The project build as featured in

What is "Project Shed"? I suspect that the picture in the main title gives the game away a bit - I, along with fellow MGF nut case Tim Woolcott, collected an absolute shed of an MGF from the south coast just before Christmas 2007. The car didn't have much attached, as you'll see in instalment 1 of the series - but that's just fine with me. I have been daydreaming about building and driving an MGF based race car for some time, and a freebee MGF shell was just the catalyst to get started. I have also wanted to try out a few ideas, including aerodynamic tweaks and seeing how much of a difference shedding a whole pile of weight would make to the performance of the car. One wonders whether it might be quite a lot! Oh, and the idea is to do the whole thing on as small a budget as possible. I am reckoning on a sub-1000 quid budget to get the car driveable again. And perhaps a further 1000 beer tokens to get the car ready for sprints/hill climbs, track days and racing! Oh yes, racing! The current aim is to get the car ready for the 'all-comers' endurance race at Silverstone's international MG meet (now called MG Live!) in 2010. Given family and job commitments, that is looking like a tall order - but we're going to go for it!

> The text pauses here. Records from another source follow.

-- ==== Sys2Proof/Machine/MgmtPair.lean ====
section
/-! DEFINITION. The pair commands (R377, R378, R395 to R397).
Marks: assumptions 90, 92, 95, 97. -/

namespace Sys2Proof.Machine

def modPair (f : Pair → Pair) (d : Dev) : Dev := { d with pair := f d.pair }

/-- The partner's serial low word, parameter 2 of the pair records (R399). -/
def partnerLow (d : Dev) : Nat := d.store.partner % 2 ^ 32

/-- The next `PAIR_GROUP` slot, if one is left (R376). -/
def nextGroup (f : Fuses) : Option Nat :=
  let n := [3, 2, 1, 0].findIdx (fun k => [f.pg0, f.pg1, f.pg2, f.pg3].getD k 0 != 0)
  if 4 - n < 4 then some (4 - n) else none

/-- Blows an identity into a slot, bit by bit (R363, R376). -/
def blowGroup (k : Nat) (v : BitVec 128) (f : Fuses) : Fuses :=
  match k with
  | 0 => { f with pg0 := f.pg0 ||| v }
  | 1 => { f with pg1 := f.pg1 ||| v }
  | 2 => { f with pg2 := f.pg2 ||| v }
  | _ => { f with pg3 := f.pg3 ||| v }

/-- Blows the revoke bit of the current slot (R378). -/
def revokeGroup (f : Fuses) : Fuses :=
  match groupSlot f with
  | some k => { f with pgRevoke := f.pgRevoke ||| BitVec.ofNat 4 (2 ^ k) }
  | none => f

/-- Slices that are not FREE. -/
def slicesInUse (d : Dev) : List (Nat × Slice) := d.slices.filter (fun e => e.2.state != .free)

/-- `PAIR` (R377): once its own requirements hold, it waits to meet the partner over the Strait. -/
def pairCmd (mode : Nat) (r0 : Req) (c : Cx) : BRes :=
  let r := ownMode r0 0 mode [0, 1, 2, 3]
  let st := c.d.pair.state
  let joins := decide (mode ≤ 1)
  behind [len r 16, (r.f 0 1 == mode, .format), rsv r 1 8, (c.d.sys.pairEn && c.d.pair.cmd.isNone, .policy),
      (!joins || (st == .unpaired && (mode == 0 || (slicesInUse c.d).isEmpty)), .policy), (r.f 8 8 != c.d.sys.serial, .policy),
      (!joins || (nextGroup c.f).isSome, .lifecycle),
      (joins || (if mode = 2 then st == .soloUnproven || st == .soloProven else st == .diverged), .pairRole)] c
    (.wait .pair (c.mod (modPair (fun p => { p with cmd := some (mode, r.f 8 8, r.m), nonce := [], helloSent := false }))))

/-- Answers the `PAIR` command in service. -/
def answerPair (st : Status) (d : Dev) : Dev :=
  match d.pair.cmd with
  | some (_, _, m) => answer m st [] [] false (nextSeq d) (modPair (fun p => { p with cmd := none, held := false }) d)
  | none => d

/-- A slice goes as `SLICE_REMOVE` would remove it, on this device only (R309, R378). -/
def dropSlice (n : Nat) (d : Dev) : Dev := raise 0x4008 n (sliceOf d n).state.code 0 (removeSlice n d)

/-- Steps of a device that has left its pair wait for no partner any more. -/
def freeSteps (d : Dev) : Dev :=
  modPair (fun p => { p with steps := p.steps.map (fun x =>
    match x.phase with
    | .sequenced _ => { x with phase := .committing }
    | .requested => { x with phase := .waiting }
    | _ => x) }) d

/-- `UNPAIR` (R378). -/
def unpairCmd (r : Req) (c : Cx) : BRes :=
  behind [len r 4, rsv r 0 4] c (
    let d1 := (slicesInUse c.d).foldl (fun d e => dropSlice e.1 d) (relinquish c.d)
    let d2 := raise 0x8009 0xFFFF 0xFF (partnerLow d1) d1
    let d3 := if d2.pair.cmd.any (fun x => 2 ≤ x.1) then answerPair .policy d2 else d2
    let d4 := modPair (fun p => { p with
      state := .unpaired, role := .none, relinquished := false, key := false, timer := .off, seen := false, resync := false, held := false }) d3
    let d5 : Dev := { d4 with store := { d4.store with partner := 0 } }
    .done { d := resubmit (freeSteps d5), f := revokeGroup c.f } [] [])

/-- `ROLE` (R397). -/
def roleCode : Role → Nat
  | .none => 0 | .primary => 1 | .secondary => 2

/-- Lanes in use: 0, 4 or 8. -/
def lanesInUse (d : Dev) : Nat := if 8 ≤ d.pair.lanes then 8 else if 4 ≤ d.pair.lanes then 4 else 0

/-- `PAIR_STATUS` (R397). -/
def pairStatusCmd (r : Req) (c : Cx) : BRes :=
  let d := c.d
  let p := d.pair
  behind [len r 0] c (.done c
    ([byteOf p.state.code, byteOf (roleCode p.role), byteOf (pairRank d), byteOf (lanesInUse d)] ++ leBytes 4 d.store.timeoutMs
      ++ leBytes 8 d.store.partner ++ beBytes 16 (groupId c.f).toNat ++ leBytes 8 d.store.seq ++ leBytes 8 p.partnerSeq
      ++ leBytes 8 (if p.state = .diverged then p.commonSeq else 0) ++ leBytes 4 p.lossCount ++ leBytes 4 0) [])

/-- `PAIR_TIMEOUT_SET` (R396). -/
def pairTimeoutCmd (r : Req) (c : Cx) : BRes :=
  let t := r.f 0 4
  behind [len r 4, (decide (100 ≤ t) && decide (t ≤ 60000), .format)] c
    (.done (c.mod (fun d => { d with store := { d.store with timeoutMs := t } })) [] [])

/-- The primary hands over with its last position and is secondary from there (R395). -/
def handOver (d : Dev) : Dev :=
  modPair (fun p => { p with role := .secondary })
    (raise 0x8008 0xFFFF 0 (partnerLow d) (strait (.control (.swap d.store.seq)) d))

/-- `PAIR_SWITCHOVER` mode 0: a secondary asks for the role and holds its steps until it has it (R395). -/
def pairSwapCmd (r0 : Req) (c : Cx) : BRes :=
  let r := ownMode r0 0 0 [0, 1]
  behind [len r 4, (r.f 0 1 == 0, .format), rsv r 1 4, (c.d.pair.state == .paired && !c.d.pair.held, .pairRole)] c
    (if c.d.pair.role = .primary then .done (c.mod handOver) [] []
      else .wait .pair (c.mod (fun d => modPair (fun p => { p with held := true, cmd := some (4, 0, r.m) })
        (strait (.control (.swap d.store.seq)) d))))

/-- Ends the steps a device had asked its primary for: their items and commands answer `ST_ABORTED` (R390). Reservations and exhaustions
of the device itself are its own to commit now. -/
def abortRequested (d : Dev) : Dev :=
  let gone := d.pair.steps.filter (fun p => p.phase == .requested)
  let keep := d.pair.steps.filterMap (fun p =>
    if p.phase = .requested then (if p.origin = .device then some { p with phase := .waiting } else none) else some p)
  gone.foldl (fun d p => match p.origin with
    | .item id => setRes id { status := .aborted } d
    | .mailbox m => answer m .aborted [] [] false (nextSeq d) d
    | .device => d) (modPair (fun x => { x with steps := keep }) d)

/-- Into SOLO-UNPROVEN: the steps that waited are committed here, those asked of the partner are not (R379, R390). -/
def enterUnproven (d : Dev) : Dev :=
  resubmit (modPair (fun p => { p with state := .soloUnproven, timer := .off }) (abortRequested d))

/-- `PAIR_SWITCHOVER` mode 1 (R395). -/
def pairTakeOverCmd (r0 : Req) (c : Cx) : BRes :=
  let r := ownMode r0 0 1 [0, 1]
  behind [len r 4, (r.f 0 1 == 1, .format), rsv r 1 4, (c.d.pair.state == .waiting, .pairRole)] c
    (.done (c.mod (fun d => raise 0x8008 0xFFFF 1 (partnerLow d) (enterUnproven d))) [] [])

end Sys2Proof.Machine
end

You may already have read about project Shed in the MGF Register magazine, or perhaps in the MGCC's printed organ of all knowledge, Safety Fast (click on the logos above), so this site is serving as a repository of back issues of the building of project shed. Of course, if you've not seen the articles in print, then follow the build here - at current rates of publishing, the articles will be coming out quarterly - so don't forget to pop back (and if I remember, I'll update the rss log! ) - and you'll get the additional bonus of pictures that weren't included in the final printed articles, you lucky things...

#1: What have I done?
It's December 2007. Its cold. Its miserable. And we have a tonne of scrap metal, formerly known as a 1997 MGF VVC! Read more
#2: Getting down to it
The strip down of the shell begins, which offers the opportunity to go all Tony Robinson and do some Time-Team vehicle archeology. Without the geophysics. Or the bloke with the beard. Or the scrumpy-soaked digging Yocal. So not a lot like Time Team at all then, but probably just as grubby. Maybe.
#3: Foraging for parts
What's the solution for one crappy old MGF on your in-laws front drive? Yes, that's right: get another one. That'll teach 'em!
#4: CSI: London
Stripping the donor for its parts - and in the process discovering why the airbag hadn't gone off. Some pillock had rogered the rotary coupler. MG Octagon embossed on your chest, anyone?
#5: A cunning plan
A cunning plan? Well Baldrick dropped a turnip on that one. Tin worms, we hate you.
#6: Time for a service
Holy cow: how hard can it be to do a routine service on an engine? When we're working on the Shed, you can be sure it isn't straightforward. Evil heifers and hungry rodents all conspire against us. Bill Oddy, you can keep your nature watch and stick it up your...
#7: It looks a bit like a car
We had to get our skates on: some darn fool wanted Project Shed to feature at MGFest09. So I gave myself a week to get it back on its wheels. Plenty of time you'd think?
#8: Rust, glorious rust
Just because a mid-90s MG hadn't already had enough rot, I discover that the tin worms had been busy else where too - this time at the front of the car. This is starting to get annoying.
#9: Collecting parts
This instalment is a like perennial day-time TV favourite, "Cash in the Attic" - only in reverse. I get to spend a lot of money on any old MGF go-faster bits in other people's attics. Still, it distracts me from the proper business of actually building the flippin' car!